The EUR to SGD exchange rate has recently shown relative stability, trading at 1.4949, which is 0.8% above its three-month average of 1.4831, within a tight range of 1.4511 to 1.5067 over that period. Analysts attribute this stability to several intertwined factors impacting both the euro and the Singapore dollar.
The euro has faced downward pressure due to market caution stemming from geopolitical tensions, particularly related to the anticipated meeting between US President Trump and Russian President Putin regarding Ukraine. There is uncertainty in the Eurozone, especially given the ongoing war in Ukraine, which has profound implications for economic stability and trade dynamics. European corporate underperformance compared to the US, as reflected in stagnant growth metrics for major indices, further complicates the outlook for the euro.

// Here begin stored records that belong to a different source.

-- ==== Sys2Proof/Laws/Decode.lean ====
section
/-! SUPPORT. Laws of the decoder and the encoder: rows exclude each other, a fitting row decides, and the fields of each
format are where R60 puts them. -/

namespace Sys2Proof

theorem fits_iff (r : Row) (w : Word) : r.fits w = true ↔ w &&& r.care = r.value := by simp [Row.fits]

/-- Two rows differ in a bit that both of them care about (R65). -/
def Row.clash (r q : Row) : Bool := (r.value ^^^ q.value) &&& (r.care &&& q.care) != 0#32

theorem rows_clash : rows.Pairwise (fun r q => r.clash q = true) := by decide

theorem not_fits_of_clash {r q : Row} {w : Word} (h : r.clash q = true) (hr : r.fits w = true) : q.fits w = false := by
  cases hq : q.fits w with
  | false => rfl
  | true =>
    rw [fits_iff] at hr hq
    rw [Row.clash, ← hr, ← hq] at h
    have : (w &&& r.care ^^^ w &&& q.care) &&& (r.care &&& q.care) = 0#32 := by
      ext i hi
      simp only [BitVec.getElem_and, BitVec.getElem_xor, BitVec.getElem_zero]
      cases w[i] <;> cases r.care[i] <;> cases q.care[i] <;> rfl
    simp [this] at h

theorem find_of_fits {l : List Row} (hl : l.Pairwise (fun r q => r.clash q = true)) {r : Row} (hm : r ∈ l) {w : Word}
    (hw : r.fits w = true) : l.find? (fun q => q.fits w) = some r := by
  induction l with
  | nil => cases hm
  | cons q l ih =>
    obtain ⟨hq, hl⟩ := List.pairwise_cons.1 hl
    rcases List.mem_cons.1 hm with rfl | hm
    · simp [hw]
    · have hn : q.fits w = false := by
        cases h : q.fits w with
        | false => rfl
        | true => rw [not_fits_of_clash (hq r hm) h] at hw; cases hw
      simp [hn, ih hl hm]

/-- A row that fits decides: no other row fits the same word. -/
theorem decode_of_fits {r : Row} (hm : r ∈ rows) {w : Word} (hw : r.fits w = true) : decode w = .ok (r.build w) := by
  simp [decode, find_of_fits rows_clash hm hw]

/-- What the decoder answers, said once: the instruction of a row that fits. -/
theorem row_of_decode {w : Word} {i : Instr} (h : decode w = .ok i) : ∃ r ∈ rows, r.fits w = true ∧ i = r.build w := by
  unfold decode at h
  split at h
  · next r hr =>
    exact ⟨r, List.mem_of_find?_eq_some hr, by simpa using List.find?_some hr, by cases h; rfl⟩
  · cases h

/-- The decoder refuses exactly the words that no row fits (R66). -/
theorem decode_error_iff (w : Word) (x : Illegal) : decode w = .error x ↔ ∀ r ∈ rows, r.fits w = false := by
  cases x
  unfold decode
  constructor
  · intro h
    split at h
    · cases h
    · next hn => simpa using hn
  · intro h
    rw [List.find?_eq_none.2 (fun r hr => by simp [h r hr])]

/-! ### Where the formats put their fields -/

theorem getElem_fieldAt {n : Nat} (x : BitVec n) (lsb i : Nat) (hi : i < 32) :
    (fieldAt x lsb)[i] = (decide (lsb ≤ i) && x.getLsbD (i - lsb)) := by
  simp only [fieldAt, BitVec.getElem_shiftLeft]
  by_cases h : lsb ≤ i
  · simp [h, show ¬ i < lsb by omega]
  · simp [h, show i < lsb by omega]

theorem wordReg_formatN (op : BitVec 4) (reg : Byte) : wordReg (formatN op reg) = reg := by
  unfold wordReg formatN
  ext i hi
  have h : 16 + i < 32 := by omega
  simp [BitVec.getLsbD_eq_getElem h, getElem_fieldAt, show ¬ 28 ≤ 16 + i by omega, BitVec.getLsbD_eq_getElem hi]

theorem valField_formatC (op func : BitVec 4) (v : BitVec 16) : (formatC op func v).extractLsb' 0 16 = v := by
  unfold formatC
  ext i hi
  have h : i < 32 := by omega
  simp [BitVec.getLsbD_eq_getElem h, getElem_fieldAt, show ¬ 28 ≤ i by omega, show ¬ 24 ≤ i by omega,
    BitVec.getLsbD_eq_getElem hi]

theorem wordVal_formatC (op func : BitVec 4) {v : Int} (hv : fitsVal v = true) :
    wordVal (formatC op func (valField v)) = v := by
  simp only [fitsVal, Bool.and_eq_true, decide_eq_true_eq] at hv
  rw [wordVal, valField_formatC, valField, BitVec.toInt_ofInt]
  exact Int.bmod_eq_of_le (by omega) (by omega)

theorem wordByte_formatD (op func : BitVec 4) (b : Byte) : wordByte (formatD op func b) = b := by
  unfold wordByte formatD
  ext i hi
  have h : i < 32 := by omega
  simp [BitVec.getLsbD_eq_getElem h, getElem_fieldAt, show ¬ 28 ≤ i by omega, show ¬ 24 ≤ i by omega,
    BitVec.getLsbD_eq_getElem hi]

theorem wordReg_formatB (op : BitVec 4) (me : BitVec 1) (reg mask bits : Byte) :
    wordReg (formatB op me reg mask bits) = reg := by
  unfold wordReg formatB
  ext i hi
  have h : 16 + i < 32 := by omega
  simp [BitVec.getLsbD_eq_getElem h, getElem_fieldAt, show ¬ 28 ≤ 16 + i by omega, show ¬ 24 ≤ 16 + i by omega,
    show 8 ≤ 16 + i by omega, BitVec.getLsbD_of_ge mask (16 + i - 8) (by omega), BitVec.getLsbD_eq_getElem hi]

theorem wordMask_formatB (op : BitVec 4) (me : BitVec 1) (reg mask bits : Byte) :
    wordMask (formatB op me reg mask bits) = mask := by
  unfold wordMask formatB
  ext i hi
  have h : 8 + i < 32 := by omega
  simp [BitVec.getLsbD_eq_getElem h, getElem_fieldAt, show ¬ 28 ≤ 8 + i by omega, show ¬ 24 ≤ 8 + i by omega,
    show ¬ 16 ≤ 8 + i by omega, BitVec.getLsbD_eq_getElem hi]

theorem wordByte_formatB (op : BitVec 4) (me : BitVec 1) (reg mask bits : Byte) :
    wordByte (formatB op me reg mask bits) = bits := by
  unfold wordByte formatB
  ext i hi
  have h : i < 32 := by omega
  simp [BitVec.getLsbD_eq_getElem h, getElem_fieldAt, show ¬ 28 ≤ i by omega, show ¬ 24 ≤ i by omega,
    show ¬ 16 ≤ i by omega, show ¬ 8 ≤ i by omega, BitVec.getLsbD_eq_getElem hi]

/-! ### The fixed bits of each format -/

theorem formatN_fixed (op : BitVec 4) (reg : Byte) : formatN op reg &&& 0xFF00FFFF#32 = fieldAt op 28 := by
  unfold formatN
  ext i hi
  simp only [BitVec.getElem_and, BitVec.getElem_or, getElem_fieldAt]
  interval_cases i <;> simp

theorem formatC_fixed (op func : BitVec 4) (v : BitVec 16) :
    formatC op func v &&& 0xFFFF0000#32 = fieldAt op 28 ||| fieldAt func 24 := by
  unfold formatC
  ext i hi
  simp only [BitVec.getElem_and, BitVec.getElem_or, getElem_fieldAt]
  interval_cases i <;> simp

theorem formatD_fixed (op func : BitVec 4) (b : Byte) :
    formatD op func b &&& 0xFFFFFF00#32 = fieldAt op 28 ||| fieldAt func 24 := by
  unfold formatD
  ext i hi
  simp only [BitVec.getElem_and, BitVec.getElem_or, getElem_fieldAt]
  interval_cases i <;> simp

theorem formatB_fixed (op : BitVec 4) (me : BitVec 1) (reg mask bits : Byte) :
    formatB op me reg mask bits &&& 0xFF000000#32 = fieldAt op 28 ||| fieldAt me 24 := by
  unfold formatB
  ext i hi
  simp only [BitVec.getElem_and, BitVec.getElem_or, getElem_fieldAt]
  interval_cases i <;> simp

theorem formatB_fixed_no_mask (op : BitVec 4) (me : BitVec 1) (reg bits : Byte) :
    formatB op me reg 0#8 bits &&& 0xFF00FF00#32 = fieldAt op 28 ||| fieldAt me 24 := by
  unfold formatB
  ext i hi
  simp only [BitVec.getElem_and, BitVec.getElem_or, getElem_fieldAt]
  interval_cases i <;> simp

end Sys2Proof
end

On the other hand, the Singapore dollar remains strong, buoyed by a favorable monetary policy stance from the Monetary Authority of Singapore (MAS) and a robust economic performance that avoided recession in Q2 2025. Despite a slowdown in projected growth, the SGD has appreciated nearly 6% this year due, in part, to Singapore's safe-haven status amid global economic uncertainty. The country's core inflation rates have decreased, contributing to a more favorable economic environment for the SGD.
Additionally, there are concerns over oil prices, which have also been volatile, currently at $66.63 per barrel, 2.7% below the three-month average. Given the euro’s sensitivity to commodity prices—especially energy—the volatility in oil markets can have secondary effects on the EUR's strength as well.
In summary, while the euro struggles against geopolitical and economic challenges, the Singapore dollar's position benefits from strong domestic fundamentals and regional stability. As these dynamics evolve, analysts suggest monitoring both geopolitical developments and economic indicators closely, as they will be critical in shaping the future movements of the EUR to SGD exchange rate.